(RECORDS PROVIDED):
────────────────────

-- ==== Sys2Proof/Machine/Types.lean ====
section
/-!
DEFINITION. The data types that the state is made of: strands and what they wait for, bays, tenants' bay state, the order's
times, buffers, walks, tiles, rings, jobs, looms, counter instances, fields, command queues and the device (spec 01 to 17).
Everything here is plain data.
-/
namespace Sys2Proof.Machine

/-- Data by number, in rising order of the numbers; a number that is not listed has the table's default. -/
abbrev Tbl (α : Type) := List (Nat × α)

/-- A vector of four die times (R62). -/
structure V4 where
  t0 : Nat
  t1 : Nat
  t2 : Nat
  t3 : Nat
deriving DecidableEq, Repr

/-- The vector of zero times (R61). -/
def V4.zero : V4 := ⟨0, 0, 0, 0⟩

/-- Order state of a strand, a job or an interpreter (R62); the entry of `vw` for its own die is not used. -/
structure OrderState where
  pts : Nat
  vw  : V4
  rs  : V4
  pa  : V4
deriving DecidableEq, Repr

/-- Order state at zero (R62). -/
def OrderState.zero : OrderState := ⟨0, .zero, .zero, .zero⟩

/-- Times and stamp of a line at its home (Table 3-1); zero and no stamp at reset (R61). -/
structure LineOrder where
  wts   : Nat
  rts   : Nat
  stamp : V4
deriving DecidableEq, Repr

/-- A unit of some device of the domain (Table 6-9, bits 63:36). -/
structure UnitName where
  dev : Nat
  u   : UnitId
deriving DecidableEq, Repr

/-- Where storage lies after translation (Tables 1-2, 1-3, 1-5): a byte of a vault, of a scratchpad, of a register window, or of
another device. -/
inductive Loc where
  | vault (die bay off : Nat)
  | spad (die bay off : Nat)
  | rwin (die bay slot reg byte : Nat)
  | foreign (dev : Nat) (gpa : W64)
deriving DecidableEq, Repr

/-- A translated address: its place, what its leaf or segment says of it (Tables 1-4, 1-6), and the power of two of its page's size. -/
structure XLoc where
  loc   : Loc
  write : Bool
  rdc   : Bool
  sd    : Bool
  size  : Nat
deriving DecidableEq, Repr

/-- Kinds of access of a fault record (Table 1-9). -/
inductive AccKind where
  | load | store | atomic | fetch | fill | copy
  /-- The write of a copy element or of a result block: recorded as a copy, checked as a store (R28). -/
  | copyWrite
deriving DecidableEq, Repr

/-- Who asks for a translation (R26, R30): a strand, a line of a fill or a drain, an element of a card, the Assignment Engine's
job, or a command queue. -/
inductive Requester where
  | strand (x : Nat)
  | fill (id line : Nat)
  | drain (id line : Nat)
  | card (id i : Nat)
  | queue (tag q : Nat)
deriving DecidableEq, Repr

/-- A requester merged into a walk, with its access kind, address and cluster (R26, R28). -/
structure WalkReq where
  who  : Requester
  acc  : AccKind
  va   : W64
  die  : Nat
  bay  : Nat
  sp   : Bool
  unit : Nat
  slot : Nat
deriving DecidableEq, Repr

/-- How a walk ended (R13, R14): a leaf at a level, or a refusal of every requester with a cause and the entry. -/
inductive WalkResult where
  | leaf (level : Nat) (pte : W64)
  | bad (cause : Nat) (pte : W64)
deriving DecidableEq, Repr

/-- A walk of a die's walker, queued or under way (R26, R27). The next table entry to read is at (plc, tdie, off). -/
structure Walk where
  id     : Nat
  tag    : Nat
  vpn    : Nat
  reqs   : List WalkReq
  active : Bool
  /-- The level of the first entry that the walk has used: A, or that of a cached pointer (R27). -/
  top    : Nat
  level  : Nat
  plc    : Nat
  tdie   : Nat
  off    : Nat
  result : Option WalkResult
deriving DecidableEq, Repr

/-- A cached translation (R25): level 1 to 3 of its leaf (1 GiB, 2 MiB, 64 KiB) and the leaf entry. -/
structure TlbEntry where
  tag   : Nat
  level : Nat
  page  : Nat
  pte   : W64
deriving DecidableEq, Repr

/-- A cached pointer entry of level A to C (Table 1-8), keyed by the address bits that lead to it. -/
structure WalkCacheEntry where
  tag   : Nat
  level : Nat
  idx   : Nat
  pte   : W64
deriving DecidableEq, Repr

/-- A cached segment-table entry (Table 1-8). -/
structure SegEntry where
  tag : Nat
  idx : Nat
  val : W128
deriving DecidableEq, Repr

/-- A fault record (Table 1-9). -/
structure FaultRec where
  va    : W64
  cause : Nat
  fid   : Nat
  die   : Nat
  bay   : Nat
  unit  : Nat
  slot  : Nat
  acc   : Nat
  nreq  : Nat
  pte   : W64
deriving DecidableEq, Repr

/-- Accesses parked under a fault identifier (R28, R31). -/
structure Parked where
  fid   : Nat
  cause : Nat
  reqs  : List WalkReq
deriving DecidableEq, Repr

/-- An access of a fill, a drain or a card that is parked, or freed by a replay and to be translated afresh (R29, R31): its line or
element, and its fault identifier. -/
structure Remainder where
  item  : Nat
  fid   : Nat
  freed : Bool
deriving DecidableEq, Repr

/-- What a memory operation does when it is performed (R222, R225, R226), or a fetch (R28). -/
inductive MemAct where
  | load (k : MKind)
  | store
  | ldx (sc : Scope)
  | stx (sc : Scope)
  | atomic (op : AtOp) (o : AOrd) (sc : Scope) (z : ASize)
  | fetch
deriving DecidableEq, Repr

/-- Where a memory operation stands: waiting for its walk, to be performed, in the park table of its word's bay, or to be
reissued after a retry reply (R26, R41, R42). -/
inductive MemStage where
  | walk
  | go
  /-- An RDC fill: its read is at the line's slice (R52, R233). -/
  | slice
  | park
  | retry
deriving DecidableEq, Repr

/-- The in-flight record of a memory operation (R29): its operands as read at issue. -/
structure MemOp where
  act   : MemAct
  ea    : W64
  size  : Nat
  data  : W128
  d     : Dst
  loc   : Option XLoc
  stage : MemStage
  /-- Buffer entries numbered below this were present when the operation reached the head of the queue (R73, R74). -/
  upto  : Nat
  /-- The release of the operation's order has been performed. -/
  rel   : Bool
  /-- Reissues after retry replies (R42). -/
  tries : Nat
  /-- Core cycles that the access has spent in the park table before its wait was withdrawn (R220). -/
  parkedFor : Nat
  /-- One half of a 16-byte load or store has been performed (R34): whether it is the high one, and the bytes it read. -/
  half  : Option (Bool × List Byte)
  /-- The instruction has not issued: it issues again once its address is translated (R28, R38). -/
  again : Bool
deriving DecidableEq, Repr

/-- What an instruction writes when it retires (R8): its destination, the predicate word, flags, and the next pc (none: the next word). -/
structure Reply where
  d     : Dst
  v     : W128
  preds : Option W32
  flags : W64
  npc   : Option W64
deriving DecidableEq, Repr

/-- Kinds of heddle request (R112, R115). -/
inductive HedKind where
  | token | anti | arrive
  /-- SETTLE's arrival (R146): the phase that it waits for, the limit exponent of its wait, and whether its append failed. -/
  | settle (q lim : Nat) (ovf : Bool)
deriving DecidableEq, Repr

/-- Requests of the SFU or divider queue (R137, R179, R218). -/
inductive SfuOp where
  | div | divu | rem | remu
  | rcp | rsq | sqrt | exp2 | log2 | sin | cos | tanh | sigm | fdiv
deriving DecidableEq, Repr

────────────────────

(WHAT IS EXPECTED):
Please return only the lines above, starting at the line that has "structure Remainder where" and ending at the line that has "bay, or to be", keeping both and leaving each one unchanged.

(TASK RESULT):
structure Remainder where
  item  : Nat
  fid   : Nat
  freed : Bool
deriving DecidableEq, Repr

/-- What a memory operation does when it is performed (R222, R225, R226), or a fetch (R28). -/
inductive MemAct where
  | load (k : MKind)
  | store
  | ldx (sc : Scope)
  | stx (sc : Scope)
  | atomic (op : AtOp) (o : AOrd) (sc : Scope) (z : ASize)
  | fetch
deriving DecidableEq, Repr

/-- Where a memory operation stands: waiting for its walk, to be performed, in the park table of its word's bay, or to be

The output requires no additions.